● Exercise brief:
Within the entries that follow, report how many lines contain the word "MovesLink", giving the number by itself.

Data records
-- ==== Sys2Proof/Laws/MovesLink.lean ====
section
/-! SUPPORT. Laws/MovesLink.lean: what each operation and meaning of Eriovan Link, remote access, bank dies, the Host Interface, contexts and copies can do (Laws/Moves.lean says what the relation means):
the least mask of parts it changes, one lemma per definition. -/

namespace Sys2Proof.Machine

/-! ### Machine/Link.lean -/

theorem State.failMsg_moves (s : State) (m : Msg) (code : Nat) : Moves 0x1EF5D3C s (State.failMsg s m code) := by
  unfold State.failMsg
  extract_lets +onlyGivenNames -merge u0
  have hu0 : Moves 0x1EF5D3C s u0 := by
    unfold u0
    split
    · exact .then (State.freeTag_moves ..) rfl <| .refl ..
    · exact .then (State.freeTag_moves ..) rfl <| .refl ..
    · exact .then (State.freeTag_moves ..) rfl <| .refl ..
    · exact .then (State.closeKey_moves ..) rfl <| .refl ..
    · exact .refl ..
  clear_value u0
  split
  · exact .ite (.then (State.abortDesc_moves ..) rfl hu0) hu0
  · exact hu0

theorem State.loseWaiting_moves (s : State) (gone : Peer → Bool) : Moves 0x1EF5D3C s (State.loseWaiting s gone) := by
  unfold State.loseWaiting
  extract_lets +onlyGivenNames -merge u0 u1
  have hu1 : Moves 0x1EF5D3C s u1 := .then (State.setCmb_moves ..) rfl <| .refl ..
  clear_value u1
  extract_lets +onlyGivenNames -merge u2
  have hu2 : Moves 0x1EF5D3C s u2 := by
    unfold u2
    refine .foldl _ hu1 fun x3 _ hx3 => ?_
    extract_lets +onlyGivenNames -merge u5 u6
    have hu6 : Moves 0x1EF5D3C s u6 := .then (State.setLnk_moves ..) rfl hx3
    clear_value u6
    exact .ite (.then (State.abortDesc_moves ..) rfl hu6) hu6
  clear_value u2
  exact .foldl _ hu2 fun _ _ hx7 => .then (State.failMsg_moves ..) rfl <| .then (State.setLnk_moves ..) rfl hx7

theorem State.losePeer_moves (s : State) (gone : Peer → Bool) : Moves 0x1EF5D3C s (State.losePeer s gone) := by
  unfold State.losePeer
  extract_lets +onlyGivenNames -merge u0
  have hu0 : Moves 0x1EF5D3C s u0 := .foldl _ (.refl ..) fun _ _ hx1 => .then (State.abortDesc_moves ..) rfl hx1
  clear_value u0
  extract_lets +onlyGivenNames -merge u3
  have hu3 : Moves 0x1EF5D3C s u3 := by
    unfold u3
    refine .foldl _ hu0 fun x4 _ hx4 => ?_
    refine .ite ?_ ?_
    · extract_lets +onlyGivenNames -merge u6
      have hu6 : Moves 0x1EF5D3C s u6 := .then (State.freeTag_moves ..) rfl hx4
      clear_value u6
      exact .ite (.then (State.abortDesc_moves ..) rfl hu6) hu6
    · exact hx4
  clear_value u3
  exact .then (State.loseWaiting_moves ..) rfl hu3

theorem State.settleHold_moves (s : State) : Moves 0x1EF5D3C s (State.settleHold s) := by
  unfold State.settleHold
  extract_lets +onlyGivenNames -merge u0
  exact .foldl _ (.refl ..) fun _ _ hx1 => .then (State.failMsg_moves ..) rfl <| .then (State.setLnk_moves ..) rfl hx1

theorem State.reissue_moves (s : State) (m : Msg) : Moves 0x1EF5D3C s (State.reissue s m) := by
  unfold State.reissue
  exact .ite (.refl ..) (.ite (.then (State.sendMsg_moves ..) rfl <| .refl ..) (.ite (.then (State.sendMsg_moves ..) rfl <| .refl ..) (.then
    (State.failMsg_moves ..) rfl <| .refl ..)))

● Output of the exercise:
2